Brian Thorn wrote in message . ..
On 2 Sep 2003 08:46:02 -0700, (ed kyle) wrote:
At any rate, a US cargo carrier would have advantages over
ATV that would allow more payload - it would be launched
from a higher latitude by a more powerful launch vehicle.
The reason ATV weighs 20.5 metric tons at launch but only
carries 7.3 tons of cargo is that Ariane 5V can't get 20.5
tons into a 51.6 degree orbit. Instead, ATV must use its
own propellant (it has to carry 4.5 tons of it) to finish
the job after Ariane boosts it into an unsustainable
30 x 300 km x 51.6 degree orbit.
Proton, launched from an even higher
latitude, could nearly do the same thing.
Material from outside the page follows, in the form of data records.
-- ==== Sys2Proof/Laws/Step.lean ====
section
/-! SUPPORT. What one step can do, said once: a step waits, or performs the next move; and a performed command word is the
body of its command or nothing. -/

namespace Sys2Proof.Machine

theorem step_idle {s : State} (h : s.pending = []) : step s = .next s := by
  unfold step
  rw [h]

theorem step_move {s : State} {m : HostMove} {rest : List HostMove} (h : s.pending = m :: rest) :
    step s = performMove m { s with pending := rest } := by
  unfold step
  rw [h]

/-- One step of a run, when it answers a next state. -/
theorem run_succ {k : Nat} {s t : State} (h : step s = .next t) :
    Host.Core.run Sys2Proof.core (k + 1) s = Host.Core.run Sys2Proof.core k t := by
  have h' : Sys2Proof.core.step s = .next t := h
  simp only [Host.Core.run, h']

/-- A command word is performed as the body of the command it decodes to, or does nothing. -/
theorem performWord_cases (w : CommandWord) (s : State) :
    (∃ i, decode w = .ok i ∧ performWord w s = .next (body i (beginCommand s))) ∨
    ((∃ op, decode w = .error (.reservedOpcode op)) ∧ performWord w s = .next (beginCommand s)) := by
  unfold performWord
  cases h : decode w with
  | ok i => exact .inl ⟨i, rfl, exec_eq_body i s⟩
  | error e =>
    obtain ⟨op⟩ := e
    exact .inr ⟨⟨op, rfl⟩, rfl⟩

/-- Every move of the host ends in a next state and leaves the moves still to come as they were; and what waits at the port
changes nothing of it. -/
theorem performMove_pending (m : HostMove) (s : State) :
    ∃ t, performMove m s = .next t ∧ t.pending = s.pending ∧
      ∀ moves, performMove m { s with pending := moves } = .next { t with pending := moves } := by
  have hw : ∀ w, ∃ t, performWord w s = .next t ∧ t.pending = s.pending ∧
      ∀ moves, performWord w { s with pending := moves } = .next { t with pending := moves } := by
    intro w
    unfold performWord
    cases decode w with
    | ok i =>
      exact ⟨_, exec_eq_body i s, (body_host i _).1,
        fun moves => (exec_eq_body i _).trans (congrArg _ (body_pending i (beginCommand s) moves))⟩
    | error e => exact ⟨beginCommand s, rfl, rfl, fun _ => rfl⟩
  cases m with
  | command w => exact hw w
  | reset => exact ⟨hardReset s, rfl, rfl, fun _ => rfl⟩
  | resetDuring w done =>
    obtain ⟨t, h, hp, hm⟩ := hw w
    exact ⟨abortedBy done t, by simp only [performMove, h, afterNext], hp,
      fun moves => by simp only [performMove, hm, afterNext, abortedBy, hardReset]⟩

/-- Every step ends in one of four ways. -/
theorem step_cases (s : State) :
    (s.pending = [] ∧ step s = .next s) ∨
    (∃ w rest t, s.pending = .command w :: rest ∧ performWord w { s with pending := rest } = .next t ∧ step s = .next t) ∨
    (∃ rest, s.pending = .reset :: rest ∧ step s = .next (hardReset { s with pending := rest })) ∨
    (∃ w done rest t, s.pending = .resetDuring w done :: rest ∧ performWord w { s with pending := rest } = .next t ∧
      step s = .next (abortedBy done t)) := by
  have hnext : ∀ (w : CommandWord) (u : State), ∃ t, performWord w u = .next t := fun w u => by
    obtain ⟨i, -, h⟩ | ⟨-, h⟩ := performWord_cases w u
    exacts [⟨_, h⟩, ⟨_, h⟩]
  cases hp : s.pending with
  | nil => exact .inl ⟨rfl, step_idle hp⟩
  | cons m rest =>
    have hs := step_move hp
    cases m with
    | command w =>
      obtain ⟨t, ht⟩ := hnext w { s with pending := rest }
      exact .inr (.inl ⟨w, rest, t, rfl, ht, hs.trans ht⟩)
    | reset => exact .inr (.inr (.inl ⟨rest, rfl, hs⟩))
    | resetDuring w done =>
      obtain ⟨t, ht⟩ := hnext w { s with pending := rest }
      refine .inr (.inr (.inr ⟨w, done, rest, t, rfl, ht, ?_⟩))
      rw [hs]
      simp only [performMove, ht, afterNext]

end Sys2Proof.Machine
end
I'm missing something... how does higher launch latitude equal greater
payload? I understand the reverse being true... I didn't know KSC had
an edge over Kourou for 51.6.


Well, as best I can determine it seems to be pretty much a
wash between Kourou, Cape Canaveral, and Baikonur when it
comes to Earth rotation incremental velocity (let's call it
Edv) for launches to 51.6 degrees inclination. You always
get the maximum Edv available from any launch site latitude
by launching due east (90 degree azimuth). If you must
launch to another azimuth, your Edv is reduced and you get

Edv = cos(launch latitude) * 1520 ft/sec (in ft/sec)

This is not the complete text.